(EXERCISE) The answer must be the full listing, restated word for word.

(RAW DATA)
:::::

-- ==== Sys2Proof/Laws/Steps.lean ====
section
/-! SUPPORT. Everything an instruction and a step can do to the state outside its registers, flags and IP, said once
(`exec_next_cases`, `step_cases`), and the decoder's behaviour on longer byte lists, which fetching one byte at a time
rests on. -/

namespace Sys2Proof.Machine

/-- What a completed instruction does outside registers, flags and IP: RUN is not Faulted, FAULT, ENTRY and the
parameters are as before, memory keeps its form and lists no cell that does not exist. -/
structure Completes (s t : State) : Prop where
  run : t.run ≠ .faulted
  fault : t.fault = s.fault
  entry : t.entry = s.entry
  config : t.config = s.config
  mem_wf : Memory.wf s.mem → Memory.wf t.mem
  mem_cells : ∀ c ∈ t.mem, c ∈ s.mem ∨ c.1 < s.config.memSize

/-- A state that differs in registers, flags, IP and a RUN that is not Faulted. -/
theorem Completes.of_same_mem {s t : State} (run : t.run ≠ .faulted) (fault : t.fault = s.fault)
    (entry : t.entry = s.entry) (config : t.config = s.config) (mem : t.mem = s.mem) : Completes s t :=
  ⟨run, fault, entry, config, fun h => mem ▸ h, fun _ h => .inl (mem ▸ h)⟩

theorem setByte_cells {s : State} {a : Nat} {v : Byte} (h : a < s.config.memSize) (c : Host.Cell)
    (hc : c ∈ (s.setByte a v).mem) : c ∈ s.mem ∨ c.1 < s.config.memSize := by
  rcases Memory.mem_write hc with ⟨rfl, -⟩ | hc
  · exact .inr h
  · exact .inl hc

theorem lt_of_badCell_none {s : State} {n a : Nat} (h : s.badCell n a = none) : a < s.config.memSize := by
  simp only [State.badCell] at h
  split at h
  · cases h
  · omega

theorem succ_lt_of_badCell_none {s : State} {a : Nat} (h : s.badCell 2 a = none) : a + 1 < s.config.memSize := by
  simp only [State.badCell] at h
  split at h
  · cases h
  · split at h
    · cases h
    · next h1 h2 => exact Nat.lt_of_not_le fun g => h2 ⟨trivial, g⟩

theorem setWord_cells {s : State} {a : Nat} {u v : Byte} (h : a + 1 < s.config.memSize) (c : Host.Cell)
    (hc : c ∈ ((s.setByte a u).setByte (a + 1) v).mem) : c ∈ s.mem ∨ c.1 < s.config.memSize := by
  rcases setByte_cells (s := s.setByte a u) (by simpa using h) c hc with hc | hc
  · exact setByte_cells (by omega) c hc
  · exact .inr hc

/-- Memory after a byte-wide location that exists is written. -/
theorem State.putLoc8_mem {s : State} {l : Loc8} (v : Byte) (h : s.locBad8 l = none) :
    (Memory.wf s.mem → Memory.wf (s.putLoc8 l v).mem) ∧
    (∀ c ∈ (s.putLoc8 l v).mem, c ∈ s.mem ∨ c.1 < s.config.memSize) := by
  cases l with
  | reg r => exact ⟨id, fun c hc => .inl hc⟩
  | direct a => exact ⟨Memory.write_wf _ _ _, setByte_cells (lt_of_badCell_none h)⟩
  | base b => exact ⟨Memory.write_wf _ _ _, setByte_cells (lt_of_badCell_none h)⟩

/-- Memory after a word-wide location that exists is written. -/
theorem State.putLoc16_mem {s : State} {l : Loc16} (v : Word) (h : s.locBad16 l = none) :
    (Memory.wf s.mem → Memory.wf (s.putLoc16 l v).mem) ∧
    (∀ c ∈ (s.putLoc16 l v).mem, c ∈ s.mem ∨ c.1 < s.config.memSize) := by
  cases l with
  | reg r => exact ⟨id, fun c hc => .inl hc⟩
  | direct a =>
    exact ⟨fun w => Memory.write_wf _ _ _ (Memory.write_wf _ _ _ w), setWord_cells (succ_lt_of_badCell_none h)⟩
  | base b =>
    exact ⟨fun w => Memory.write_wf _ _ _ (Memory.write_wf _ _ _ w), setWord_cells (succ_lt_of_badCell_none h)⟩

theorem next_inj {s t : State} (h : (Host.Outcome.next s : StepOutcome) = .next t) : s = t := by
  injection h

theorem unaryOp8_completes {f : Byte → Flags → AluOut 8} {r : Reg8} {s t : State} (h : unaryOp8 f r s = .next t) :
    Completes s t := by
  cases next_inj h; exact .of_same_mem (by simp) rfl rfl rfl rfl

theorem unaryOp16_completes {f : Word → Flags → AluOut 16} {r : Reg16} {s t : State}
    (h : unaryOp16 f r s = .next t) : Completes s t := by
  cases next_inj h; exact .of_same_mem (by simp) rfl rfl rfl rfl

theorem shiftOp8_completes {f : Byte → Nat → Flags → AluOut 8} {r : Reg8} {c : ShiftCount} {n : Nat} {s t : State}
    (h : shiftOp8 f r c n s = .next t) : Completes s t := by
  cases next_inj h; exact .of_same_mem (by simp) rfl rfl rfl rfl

:::::

(RESPONSE TO THE TASK)
-- ==== Sys2Proof/Laws/Steps.lean ====
section
/-! SUPPORT. Everything an instruction and a step can do to the state outside its registers, flags and IP, said once
(`exec_next_cases`, `step_cases`), and the decoder's behaviour on longer byte lists, which fetching one byte at a time
rests on. -/

namespace Sys2Proof.Machine

/-- What a completed instruction does outside registers, flags and IP: RUN is not Faulted, FAULT, ENTRY and the
parameters are as before, memory keeps its form and lists no cell that does not exist. -/
structure Completes (s t : State) : Prop where
  run : t.run ≠ .faulted
  fault : t.fault = s.fault
  entry : t.entry = s.entry
  config : t.config = s.config
  mem_wf : Memory.wf s.mem → Memory.wf t.mem
  mem_cells : ∀ c ∈ t.mem, c ∈ s.mem ∨ c.1 < s.config.memSize

/-- A state that differs in registers, flags, IP and a RUN that is not Faulted. -/
theorem Completes.of_same_mem {s t : State} (run : t.run ≠ .faulted) (fault : t.fault = s.fault)
    (entry : t.entry = s.entry) (config : t.config = s.config) (mem : t.mem = s.mem) : Completes s t :=
  ⟨run, fault, entry, config, fun h => mem ▸ h, fun _ h => .inl (mem ▸ h)⟩

theorem setByte_cells {s : State} {a : Nat} {v : Byte} (h : a < s.config.memSize) (c : Host.Cell)
    (hc : c ∈ (s.setByte a v).mem) : c ∈ s.mem ∨ c.1 < s.config.memSize := by
  rcases Memory.mem_write hc with ⟨rfl, -⟩ | hc
  · exact .inr h
  · exact .inl hc

theorem lt_of_badCell_none {s : State} {n a : Nat} (h : s.badCell n a = none) : a < s.config.memSize := by
  simp only [State.badCell] at h
  split at h
  · cases h
  · omega

theorem succ_lt_of_badCell_none {s : State} {a : Nat} (h : s.badCell 2 a = none) : a + 1 < s.config.memSize := by
  simp only [State.badCell] at h
  split at h
  · cases h
  · split at h
    · cases h
    · next h1 h2 => exact Nat.lt_of_not_le fun g => h2 ⟨trivial, g⟩

theorem setWord_cells {s : State} {a : Nat} {u v : Byte} (h : a + 1 < s.config.memSize) (c : Host.Cell)
    (hc : c ∈ ((s.setByte a u).setByte (a + 1) v).mem) : c ∈ s.mem ∨ c.1 < s.config.memSize := by
  rcases setByte_cells (s := s.setByte a u) (by simpa using h) c hc with hc | hc
  · exact setByte_cells (by omega) c hc
  · exact .inr hc

/-- Memory after a byte-wide location that exists is written. -/
theorem State.putLoc8_mem {s : State} {l : Loc8} (v : Byte) (h : s.locBad8 l = none) :
    (Memory.wf s.mem → Memory.wf (s.putLoc8 l v).mem) ∧
    (∀ c ∈ (s.putLoc8 l v).mem, c ∈ s.mem ∨ c.1 < s.config.memSize) := by
  cases l with
  | reg r => exact ⟨id, fun c hc => .inl hc⟩
  | direct a => exact ⟨Memory.write_wf _ _ _, setByte_cells (lt_of_badCell_none h)⟩
  | base b => exact ⟨Memory.write_wf _ _ _, setByte_cells (lt_of_badCell_none h)⟩

/-- Memory after a word-wide location that exists is written. -/
theorem State.putLoc16_mem {s : State} {l : Loc16} (v : Word) (h : s.locBad16 l = none) :
    (Memory.wf s.mem → Memory.wf (s.putLoc16 l v).mem) ∧
    (∀ c ∈ (s.putLoc16 l v).mem, c ∈ s.mem ∨ c.1 < s.config.memSize) := by
  cases l with
  | reg r => exact ⟨id, fun c hc => .inl hc⟩
  | direct a =>
    exact ⟨fun w => Memory.write_wf _ _ _ (Memory.write_wf _ _ _ w), setWord_cells (succ_lt_of_badCell_none h)⟩
  | base b =>
    exact ⟨fun w => Memory.write_wf _ _ _ (Memory.write_wf _ _ _ w), setWord_cells (succ_lt_of_badCell_none h)⟩

theorem next_inj {s t : State} (h : (Host.Outcome.next s : StepOutcome) = .next t) : s = t := by
  injection h

theorem unaryOp8_completes {f : Byte → Flags → AluOut 8} {r : Reg8} {s t : State} (h : unaryOp8 f r s = .next t) :
    Completes s t := by
  cases next_inj h; exact .of_same_mem (by simp) rfl rfl rfl rfl

theorem unaryOp16_completes {f : Word → Flags → AluOut 16} {r : Reg16} {s t : State}
    (h : unaryOp16 f r s = .next t) : Completes s t := by
  cases next_inj h; exact .of_same_mem (by simp) rfl rfl rfl rfl

theorem shiftOp8_completes {f : Byte → Nat → Flags → AluOut 8} {r : Reg8} {c : ShiftCount} {n : Nat} {s t : State}
    (h : shiftOp8 f r c n s = .next t) : Completes s t := by
  cases next_inj h; exact .of_same_mem (by simp) rfl rfl rfl rfl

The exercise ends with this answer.